Мысль о том, что кто-то смотрит на нее, вызывает у меня жажду убийства.

Сначала она не произносит ни слова. Она смотрит на меня снизу вверх, ее сердитое выражение лица расходится с тем, как она дрожит подо мной, ее бедра все еще выгибаются навстречу моим, когда она принимает больше моего члена, сжимаясь вокруг меня.

— Это… — Она тяжело сглатывает, понимая, что я не позволю ей отделаться полным молчанием. — Это так много…

При этом меня охватывает удовольствие, своего рода удовлетворенный трепет, когда мои бедра качаются вперед, так близко к тому, чтобы полностью погрузиться в нее.

— Ты так хорошо меня принимаешь, — бормочу я, поглаживая большим пальцем ее скулу. — Такая хорошая девочка. Принимаешь мой член. Тебе просто нужно было кончить первой.

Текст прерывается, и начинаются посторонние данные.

-- ==== Sys2Proof/Laws/KeepsFoyer.lean ====
section
/-!
SUPPORT. The operations and commands of Machine/Foyer.lean keep what `Keeps` names.
-/
set_option linter.unusedTactic false
set_option linter.unreachableTactic false
set_option linter.unusedVariables false
namespace Sys2Proof.Laws

open Sys2Proof.Machine

variable {s0 : State}

theorem updFy_keeps (a1) {s} (h : Keeps s0 s) : Keeps s0 (updFy a1 s) :=
  Keeps.upd h rfl rfl rfl rfl rfl rfl

theorem updFyPort_keeps (a1) (a2) {s} (h : Keeps s0 s) : Keeps s0 (updFyPort a1 a2 s) := by
  unfold updFyPort
  repeat' (first | with_reducible assumption | with_reducible apply updFy_keeps)

theorem updStream_keeps (a1) (a2) (a3) {s} (h : Keeps s0 s) : Keeps s0 (updStream a1 a2 a3 s) := by
  unfold updStream
  repeat' (first | with_reducible assumption | with_reducible apply updFy_keeps)

theorem updStats_keeps (a1) (a2) (a3) {s} (h : Keeps s0 s) : Keeps s0 (updStats a1 a2 a3 s) := by
  unfold updStats
  repeat' (first | with_reducible assumption | with_reducible apply updStream_keeps)

theorem dropHeldPackets_keeps (a1) (a2) {s} (h : Keeps s0 s) : Keeps s0 (dropHeldPackets a1 a2 s) := by
  unfold dropHeldPackets
  repeat' (first | with_reducible assumption | with_reducible apply updFy_keeps)

theorem packetOn_keeps (a1) (a2) (a3) (a4) {s} (h : Keeps s0 s) : Keeps s0 (packetOn a1 a2 a3 a4 s) := by
  unfold packetOn
  repeat' (first | with_reducible assumption | ((try lift_lets -underBinder); intro x; refine Keeps.cut (s := s0) (x := x) ?_ (fun _ => ?_); (on_goal 2 => (try clear_value x)); (on_goal 1 => unfold x)) | ((try lift_lets -underBinder); intro _) | with_reducible apply updFyPort_keeps | with_reducible apply updStats_keeps | with_reducible apply updStream_keeps | with_reducible apply post_keeps | (with_reducible apply Keeps.ite))

theorem updVideo_keeps (a1) (a2) {s} (h : Keeps s0 s) : Keeps s0 (updVideo a1 a2 s) := by
  unfold updVideo
  repeat' (first | with_reducible assumption | with_reducible apply updFy_keeps)

theorem forwardFoyer_keeps (a1) (a2) (a3) (a4) (a5) (a6) {s} (h : Keeps s0 s) : Keeps s0 (forwardFoyer a1 a2 a3 a4 a5 a6 s) := by
  unfold forwardFoyer
  repeat' (first | with_reducible assumption | with_reducible apply twinSend_keeps | with_reducible apply updTw_keeps | (with_reducible apply Keeps.ite))

theorem submitFoyer_keeps (a1) (a2) (a3) (a4) (a5) {s} (h : Keeps s0 s) : Keeps s0 (submitFoyer a1 a2 a3 a4 a5 s) := by
  unfold submitFoyer
  repeat' (first | with_reducible assumption | ((try lift_lets -underBinder); intro _) | with_reducible apply forwardFoyer_keeps | with_reducible apply install_keeps | with_reducible apply nextSeq_keeps | with_reducible apply applyNow_keeps | split)

theorem frameDone_keeps (a1) (a2) (a3) (a4) {s} (h : Keeps s0 s) : Keeps s0 (frameDone a1 a2 a3 a4 s) := by
  unfold frameDone
  repeat' (first | with_reducible assumption | ((try lift_lets -underBinder); intro x; refine Keeps.cut (s := s0) (x := x) ?_ (fun _ => ?_); (on_goal 2 => (try clear_value x)); (on_goal 1 => unfold x)) | ((try lift_lets -underBinder); intro _) | with_reducible apply updVideo_keeps | with_reducible apply post_keeps | with_reducible apply updStats_keeps | with_reducible apply submitFoyer_keeps | (with_reducible apply Keeps.ite) | split)

theorem writeRow_keeps (a1) (a2) {s} (a4) (h : Keeps s0 s) : Keeps s0 (writeRow a1 a2 s a4) := by
  unfold writeRow
  repeat' (first | with_reducible assumption | ((try lift_lets -underBinder); intro _) | with_reducible apply clWrite_keeps | (with_reducible refine Keeps.foldl _ (fun _ _ _ => ?_) _ ?_))

theorem closeIncomplete_keeps (a1) (a2) {s} (h : Keeps s0 s) : Keeps s0 (closeIncomplete a1 a2 s) := by
  unfold closeIncomplete
  repeat' (first | with_reducible assumption | ((try lift_lets -underBinder); intro x; refine Keeps.cut (s := s0) (x := x) ?_ (fun _ => ?_); (on_goal 2 => (try clear_value x)); (on_goal 1 => unfold x)) | with_reducible apply updVideo_keeps | with_reducible apply updStats_keeps | (with_reducible apply Keeps.ite))

theorem openFrame_keeps (a1) (a2) (a3) {s} (h : Keeps s0 s) : Keeps s0 (openFrame a1 a2 a3 s) := by
  unfold openFrame
  repeat' (first | with_reducible assumption | ((try lift_lets -underBinder); intro x; refine Keeps.cut (s := s0) (x := x) ?_ (fun _ => ?_); (on_goal 2 => (try clear_value x)); (on_goal 1 => unfold x)) | ((try lift_lets -underBinder); intro _) | with_reducible apply closeIncomplete_keeps | with_reducible apply updVideo_keeps | with_reducible apply updStats_keeps | (with_reducible refine Keeps.foldl _ (fun _ _ _ => ?_) _ ?_) | (with_reducible apply Keeps.ite))

theorem giveUpBuffer_keeps (a1) (a2) {s} (h : Keeps s0 s) : Keeps s0 (giveUpBuffer a1 a2 s).2 := by
  unfold giveUpBuffer
  repeat' (first | with_reducible assumption | ((try lift_lets -underBinder); intro _) | with_reducible apply updStats_keeps | with_reducible apply updVideo_keeps | split)

theorem fillFrame_keeps (a1) (a2) (a3) {s} (h : Keeps s0 s) : Keeps s0 (fillFrame a1 a2 a3 s) := by
  unfold fillFrame
  repeat' (first | with_reducible assumption | ((try lift_lets -underBinder); intro x; refine Keeps.cut (s := s0) (x := x) ?_ (fun _ => ?_); (on_goal 2 => (try clear_value x)); (on_goal 1 => unfold x)) | ((try lift_lets -underBinder); intro _) | with_reducible apply updStats_keeps | with_reducible apply giveUpBuffer_keeps | with_reducible apply writeRow_keeps | with_reducible apply updVideo_keeps | with_reducible apply frameDone_keeps | (with_reducible refine Keeps.foldl _ (fun _ _ _ => ?_) _ ?_) | (with_reducible apply Keeps.ite) | split)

Ее глаза сужаются, и она замирает подо мной.

— Я не…

— Да, ты это сделала. Я почувствовал это. Не лги мне. — Я поддаюсь своим порывам, всего один раз, чтобы показать ей, насколько я серьезен. Мои бедра резко выдвигаются вперед, погружая последние дюймы моего члена в ее тугую, влажную киску, и она невольно задыхается, крик срывается с ее губ, когда ее руки вцепляются в простыни.

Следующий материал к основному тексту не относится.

-- ==== Sys2Proof/Laws/KeepsTwin.lean ====
section
/-!
SUPPORT. The operations and commands of Machine/Twin.lean keep what `Keeps` names.
-/
set_option linter.unusedTactic false
set_option linter.unreachableTactic false
set_option linter.unusedVariables false
namespace Sys2Proof.Laws

open Sys2Proof.Machine

variable {s0 : State}

theorem resolveLive_keeps (a1) {s} (h : Keeps s0 s) : Keeps s0 (resolveLive a1 s) := by
  unfold resolveLive
  repeat' (first | with_reducible assumption | ((try lift_lets -underBinder); intro _) | with_reducible apply install_keeps | with_reducible apply updVideo_keeps | with_reducible apply updTw_keeps | (with_reducible refine Keeps.foldl _ (fun _ _ _ => ?_) _ ?_) | split)

theorem closeTwin_keeps (a1) {s} (h : Keeps s0 s) : Keeps s0 (closeTwin a1 s) := by
  unfold closeTwin
  repeat' (first | with_reducible assumption | ((try lift_lets -underBinder); intro x; refine Keeps.cut (s := s0) (x := x) ?_ (fun _ => ?_); (on_goal 2 => (try clear_value x)); (on_goal 1 => unfold x)) | ((try lift_lets -underBinder); intro _) | with_reducible apply resolveLive_keeps | with_reducible apply closeFrame_keeps | with_reducible apply updRec_keeps | (with_reducible apply Keeps.ite) | (fail_if_no_progress refine Keeps.upd ?_ rfl rfl rfl rfl rfl rfl))

theorem sendSnapshot_keeps (a1) {s} (h : Keeps s0 s) : Keeps s0 (sendSnapshot a1 s) := by
  unfold sendSnapshot
  repeat' (first | with_reducible assumption | ((try lift_lets -underBinder); intro _) | with_reducible apply emit_keeps | with_reducible apply twinSend_keeps | with_reducible apply updTw_keeps | (with_reducible apply Keeps.ite))

theorem postPaired_keeps (a1) {s} (h : Keeps s0 s) : Keeps s0 (postPaired a1 s) := by
  unfold postPaired
  repeat' (first | with_reducible assumption | with_reducible apply post_keeps)

theorem execSnapshotRequestReceived_keeps {s} (h : Keeps s0 s) : Goes s0 (execSnapshotRequestReceived s) := by
  unfold execSnapshotRequestReceived
  first | refine onPart_keeps _ _ (fun h => ?_) h | refine Goes.next ?_
  try dsimp -zeta only
  repeat' (first | with_reducible assumption | (intro t (_ : Keeps s0 t)) | ((try lift_lets -underBinder); intro x; refine Keeps.cut (s := s0) (x := x) ?_ (fun _ => ?_); (on_goal 2 => (try clear_value x)); (on_goal 1 => unfold x)) | with_reducible apply overLink_keeps | with_reducible apply updTw_keeps | with_reducible apply setRole_keeps | with_reducible apply postPaired_keeps | (with_reducible apply Keeps.ite))

theorem execSnapshotReceived_keeps (a1) {s} (h : Keeps s0 s) : Goes s0 (execSnapshotReceived a1 s) := by
  unfold execSnapshotReceived
  first | refine onPart_keeps _ _ (fun h => ?_) h | refine Goes.next ?_
  try dsimp -zeta only
  repeat' (first | with_reducible assumption | (intro t (_ : Keeps s0 t)) | ((try lift_lets -underBinder); intro x; refine Keeps.cut (s := s0) (x := x) ?_ (fun _ => ?_); (on_goal 2 => (try clear_value x)); (on_goal 1 => unfold x)) | ((try lift_lets -underBinder); intro _) | with_reducible apply overLink_keeps | with_reducible apply requestSnapshot_keeps | with_reducible apply mapVers_keeps | with_reducible apply setLease_keeps | with_reducible apply updTw_keeps | (with_reducible refine Keeps.foldl _ (fun _ _ _ => ?_) _ ?_) | (with_reducible apply Keeps.ite) | (fail_if_no_progress refine Keeps.upd ?_ rfl rfl rfl rfl rfl rfl))

theorem twinEval_keeps {s} (h : Keeps s0 s) : Keeps s0 (twinEval s) := by
  unfold twinEval
  repeat' (first | with_reducible assumption | ((try lift_lets -underBinder); intro x; refine Keeps.cut (s := s0) (x := x) ?_ (fun _ => ?_); (on_goal 2 => (try clear_value x)); (on_goal 1 => unfold x)) | ((try lift_lets -underBinder); intro _) | with_reducible apply evalClaim_keeps | with_reducible apply updTw_keeps | with_reducible apply noteBoth_keeps | with_reducible apply setRole_keeps | with_reducible apply setClaim_keeps | (with_reducible apply Keeps.ite) | split)

theorem pairEval_keeps {s} (h : Keeps s0 s) : Keeps s0 (pairEval s) := by
  unfold pairEval
  repeat' (first | with_reducible assumption | ((try lift_lets -underBinder); intro _) | with_reducible apply requestSnapshot_keeps | with_reducible apply setRole_keeps | with_reducible apply postPaired_keeps | with_reducible apply updTw_keeps | (with_reducible apply Keeps.ite))

theorem execDbBeatToggle_keeps {s} (h : Keeps s0 s) : Goes s0 (execDbBeatToggle s) := by
  unfold execDbBeatToggle
  first | refine onPart_keeps _ _ (fun h => ?_) h | refine Goes.next ?_
  try dsimp -zeta only
  repeat' (first | with_reducible assumption | with_reducible apply emit_keeps | with_reducible apply updTw_keeps | (with_reducible apply Keeps.ite))

theorem execDbPeerClaimChange_keeps (a1) {s} (h : Keeps s0 s) : Goes s0 (execDbPeerClaimChange a1 s) := by
  unfold execDbPeerClaimChange
  first | refine onPart_keeps _ _ (fun h => ?_) h | refine Goes.next ?_
  try dsimp -zeta only
  repeat' (first | with_reducible assumption | with_reducible apply twinEval_keeps | with_reducible apply updTw_keeps)

theorem postTakeover_keeps {s} (h : Keeps s0 s) : Keeps s0 (postTakeover s) := by
  unfold postTakeover
  repeat' (first | with_reducible assumption | with_reducible apply post_keeps)

theorem beatLost_keeps {s} (h : Keeps s0 s) : Keeps s0 (beatLost s) := by
  unfold beatLost
  repeat' (first | with_reducible assumption | ((try lift_lets -underBinder); intro x; refine Keeps.cut (s := s0) (x := x) ?_ (fun _ => ?_); (on_goal 2 => (try clear_value x)); (on_goal 1 => unfold x)) | with_reducible apply updTw_keeps | with_reducible apply evalClaim_keeps | with_reducible apply setRole_keeps | with_reducible apply postTakeover_keeps | (with_reducible apply Keeps.ite) | split)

— Ты хочешь кончить снова? — Я удерживаю себя там, несмотря на мучительное удовольствие, давая ей время привыкнуть к моему члену. — Ты хочешь кончить на мой член, зайчонок?

Она бросает на меня безмолвный, мятежный взгляд, и я медленно начинаю двигаться. Я чувствую себя как в раю. Она промокла насквозь, несмотря на ее протесты, и я вхожу в нее и выхожу из нее легче, чем раньше, покачивая бедрами так, что с каждым толчком прижимаюсь к ее клитору. Я чувствую, как она начинает терять контроль, то, как она каждый раз немного выгибается, желая большего трения, то, как ее губы приоткрываются при вздохе, который она пытается сдержать. Она великолепна, и я не могу даже представить, на что это было бы похоже, если бы она расслабилась, если бы она отдалась мукам желания и позволила мне увидеть ее полностью уничтоженной.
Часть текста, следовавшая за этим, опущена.